A house of God in the northern parts of Solund
This northern church in Solund has a sheltered location among the crags of Hersvikvangen, a short distance from the fjord and the church quay. From the quay there is a walkway leading up to the church, a well-trodden footpath for the many generations of islanders. Nowadays the rowboats have been replaced by much faster and more comfortable boats using the modern harbour to the north of the church.
A long time ago there was a chapel on the island of Lågøy that people in the northern parts of Solund probably belonged to. It is said that there is a written reference from the 1280s to this chapel along with the Utvær chapel, but there is some doubt as to how long this chapel was used. Later on, throughout many centuries, the church sites at Vilnes in Askvoll and Øn in Hyllestad were well established until the Hersvik church was built.
Raised money to build their own church
The reason why the Hersvik church was built was the fact that Solund became a separate parish in 1887. A precondition for this new establishment was that people who lived in the municipality would be included in the parish. The problem, however, was that the church at Hardbakke did not have enough seats to comply with the law. Consequently, representatives from the northern parts of the municipality started the planning to build their own church at Hersvik. The vicar, the municipal council, as well as the people themselves seem to have co-operated closely in this matter.
In 1890, accounts show that money was being raised for the church, the location of the site had been decided, and the foundation wall had been put up by means of duty work. The construction work itself was started in the spring of 1891. By the end of the year, however, it turned out that the expenses for the building material as well as payments to the workers amounted to some 8 500 kroner. This sum was substantially lower than the calculated costs, but still more than the "sokn" could afford. The matter was resolved when individual persons around on the islands lent money to the undertaking. The collection efforts continued and most people contributed according to their means. Crofters and fishermen gave on average 10 to 15 kroner each, whereas more affluent farmers could donate up to 400 kroner each.
The nave is 10.4 metres long (about 34 feet) and 7.8 metres wide (about 26 feet). The chancel measures 4.4 by 4.4 metres (about 14 by 14 feet). A barrel vault was built instead of a flat ceiling in the nave, and for this the vicar and the building committee were severely reprimanded by the Ministry of Church Affairs. The design called for a flat ceiling and the Ministry thought that the building had been constructed without the proper approval. The steeple is not placed on the main roof itself but has been erected above the porch.

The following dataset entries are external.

/-- The laws of such a cabinet: the entry is the taxi's lead. -/
theorem led_DepartureLaws (e : Entry) (watts d : Nat) (clock : TimeBase) (hb : e.bound = some 3) (hl : e.isLead = true)
    (hp : e.plan ≠ none) (hn : e.number < 32) (hd : e.next = some d) (ht : e.tag = taxiTag) (hc : clock.isSet = true)
    (hk : match e.booking with | .oneShot b => b = d | .recurring _ => True) : DepartureLaws (led e watts clock) := by
  have hold : ∀ o, ((led e watts clock).cab.session o).holdsBinding = true → o = 3 := by
    have no {o : OutletNo} (h : false = true) : o = 3 := absurd h Bool.false_ne_true
    exact each_outlet (fun o => _ → o = 3) no no no (fun _ => rfl) no no no no
  have mem : ∀ x ∈ (led e watts clock).cab.book, x = e := fun x hx => List.mem_singleton.1 hx
  have tag : ((led e watts clock).cab.session 3).tag = some taxiTag := rfl
  have nb : e.state ≠ .booked := fun h => by simp [Entry.isLead, h] at hl
  have lead : (led e watts clock).cab.leadOf 3 = some e := by
    show ([e].find? fun x => x.bound == some 3 && x.isLead) = some e
    simp [List.find?, hb, hl]
  refine ⟨fun h => absurd rfl h, BookLaw_of_one rfl hn, ?_, DistinctLaw_of_one rfl, ⟨?_, ?_⟩, ⟨?_, ?_, ?_, ?_⟩, ?_, ⟨?_, cabinet_profiles⟩⟩
  · intro x hx; rw [mem x hx, if_pos (show (led e watts clock).clock.isSet = true from hc), hd]
    cases hbk : e.booking with
    | oneShot b => rw [hbk] at hk; simp [hk]
    | recurring q => simp
  · intro o o' _ h _ h' _; rw [hold o h, hold o' h']
  · intro x hx o; rw [mem x hx, hb, ht]
    constructor
    · intro h; cases Option.some.inj h; exact ⟨rfl, rfl⟩
    · intro h; rw [hold o h.1]
  · intro x hx _; rw [mem x hx, hb, hd]; exact ⟨by simp, hp, by simp⟩
  · intro x hx h; rw [mem x hx] at h; exact absurd h nb
  · intro x hx y hy _ _ _; rw [mem x hx, mem y hy]
  · intro h; exact absurd (show clock.isSet = false from h) (by simp [hc])
  · intro _ x hx o h; rw [mem x hx, hb] at h; cases Option.some.inj h
    exact ⟨e, d, lead, hd, fun t ht => by rw [mem x hx, hd] at ht; exact (Nat.le_of_eq (Option.some.inj ht))⟩
  · intro o h; cases hold o h; exact ⟨5, taxi, rfl, rfl⟩

theorem warming_DepartureLaws : DepartureLaws warming :=
  led_DepartureLaws _ 7000 halfPastFive cabinet.clock rfl rfl (by decide) (by decide) rfl rfl rfl rfl

/-- The invariants: a lawful state with a WARMING lead whose step answers. -/
theorem witness_invariants :
    let s : State := { warming with pending := [.sourceSecond .calendarFirst] }
    AttentionLaw s ∧ BookLaw s ∧ OutcomeLaw s ∧ QueueLaw s ∧ SettingsLaw s ∧ ClockLaw s ∧ ShedLaw s ∧ PortLaw s ∧ AllowanceLaw s
      ∧ ProfileLaw s ∧ DepartureLaws s
      ∧ step s = .next (got (.sourceSecond .calendarFirst) { warming with pending := [] }) :=
  ⟨warming_AttentionLaw, warming_BookLaw, warming_OutcomeLaw, warming_QueueLaw, warming_SettingsLaw, warming_ClockLaw, warming_ShedLaw,
    warming_PortLaw, warming_AllowanceLaw, warming_ProfileLaw,
    ⟨fun h => absurd rfl h, warming_DepartureLaws.2⟩, rfl⟩

/-- DepotTimeAndItsFormsAgree: the first and the last time, and a leap day. -/
theorem witness_DepotTimeAndItsFormsAgree :
    (0 : Nat) ≤ 3155759999 ∧ (3155759999 : Nat) ≤ 3155759999
      ∧ (⟨2000, 1, 1, 0, 0, 0⟩ : CalendarTime).valid = true ∧ (⟨2032, 2, 29, 23, 59, 59⟩ : CalendarTime).valid = true
      ∧ (⟨2099, 12, 31, 23, 59, 59⟩ : CalendarTime).valid = true := by decide

/-- CalendarAdvancesWithCarries: a time for each carry, the last two seconds of the span among them. -/
theorem witness_CalendarAdvancesWithCarries :
    (calendarTimeOf 3155759998).second = 58 ∧ (calendarTimeOf 59) = ⟨2000, 1, 1, 0, 0, 59⟩
      ∧ (calendarTimeOf 3599) = ⟨2000, 1, 1, 0, 59, 59⟩ ∧ (calendarTimeOf 86399) = ⟨2000, 1, 1, 23, 59, 59⟩
      ∧ (calendarTimeOf 2678399) = ⟨2000, 1, 31, 23, 59, 59⟩ ∧ (calendarTimeOf 31622399) = ⟨2000, 12, 31, 23, 59, 59⟩
      ∧ (31622399 : Nat) < 3155759999 := by decide

/-- SearchFindsTheEarliestOccurrence: a pattern with an occurrence, at the end of the span with none, and with a taken departure. -/
theorem witness_SearchFindsTheEarliestOccurrence :
    let p : Pattern := { minute := 30, hour := 5, weekdays := 0, day := none, month := none }
    p.minute ≤ 59 ∧ p.hour ≤ 23 ∧ p.nextOccurrence evening = some halfPastFive
      ∧ p.nextFree [halfPastFive] 2 evening = some (halfPastFive + 86400)
      ∧ ({ minute := 59, hour := 23, weekdays := 0, day := none, month := none } : Pattern).nextOccurrence 3155759939
        = some 3155759940 := by decide +kernel

theorem witness_SearchFindsNone :
    let p : Pattern := { minute := 59, hour := 23, weekdays := 0, day := none, month := none }
    p.nextOccurrence 3155759940 = none ∧ p.nextFree [3155759940] 2 3155759939 = none := by decide +kernel

theorem witness_WarmSecondsAreTheLeastThatSuffice :
    0 < (planInputs (-185) evening).deficit ∧ 0 < (planInputs (-185) evening).netPower := by decide

theorem witness_PlansKeepTheirLimits :
    let i := planInputs (-185) evening
    i.profile.minDraw ≤ i.profile.maxDraw ∧ 0 ≤ i.profile.heatCapacity ∧ 0 ≤ i.leadFull ∧ i.leadFull ≤ 14400
      ∧ taxi.tableOk = true ∧ i.plan.leadTime ≤ i.departure
      ∧ ¬ ({ i with departure := 60 } : PlanInputs).plan.leadTime ≤ 60 := by decide

theorem cabinet_portFree : cabinet.portFree := ⟨rfl, rfl⟩

theorem warming_portFree : warming.portFree := ⟨rfl, rfl⟩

The church today looks almost the same as it did when it was built. Throughout the years only minor changes have taken place. A few years after the completion of the church, leakage was observed in the steeple and on the south wall. This problem was solved by attaching iron plates. Originally there was a window on the east wall of the chancel, but his was removed in the 1920s because of the new altarpiece. Before that time a simple cross served as an altarpiece. At the same time a narrow strip of windows was inserted on the upper part of the side walls of the chancel, as requested by the artist Mons Breidvik. In his opinion, daylight from both sides would most effectively put the altarpiece in a good light, as it were.
Standing inside the church you can easily get the feeling that time has stood still. The only change that has taken place is the colour scheme. The nave ceiling is painted in blue and is indeed a beautiful sight. The flat ceiling in the chancel is exactly the same as when it was new, formed as a rosette in all the colours of the rainbow. When the church was repainted in 1953, the walls got a light, almost off-white colour. The earlier brownish-yellow pews were painted grey. The columns under the gallery were painted in a light-green colour. The main colour scheme before the restoration work was violet, brown, and yellow. As is the case with Husøy church, the many carved decorative mouldings give the church a unique character. Most likely it is the same artist behind the carved decorations in these two churches. Similar carvings are found on the upper part of the walls, along the gallery front, on the pulpit, as well as in other parts of the interior.
For the first few decades the church had no heating. Stoves were probably not installed until about 1915. The first organ - a hand-pumped harmonium - came about 1930. It served its purpose for nearly forty years until a new organ was bought. Electrical lighting and stoves were installed in 1962. Hersvik church is the only church in the parish to have electricity-operated chiming, and an obvious reason for this may be the extremely narrow and steep staircase leading up to the church bells.
Art and interior
The altarpiece from 1920 is painted by Mons Breidvik. The painting shows how Jesus saved Peter from drowning during the storm on the Lake of Gennesaret (Matthew 14;33). Peter's cry for help "Lord, save me!" is written under the altarpiece to underline the message.
On the altar there are two three-branched candelabras in German silver, probably from 1981, and two silver candlesticks from 1955. The Holy Communion objects in German silver consist of a chalice and a dish (undated), a pyx and a wine cruet (from 1955), and another wine cruet in black faience with a gilded cross (undated). The pulpit and the font date from 1891. The baptismal bowl and the holy water ewer are both in silver and date from 1953.
The organ from 1995 has 3 ½ registers, and is built by Orgelbouw Gerrit C. Klop, the Netherlands. The church bell from 1891 is made of steel with the inscription: "Geg. V. Bochumer-Verein" and "Hersvig Church 1891".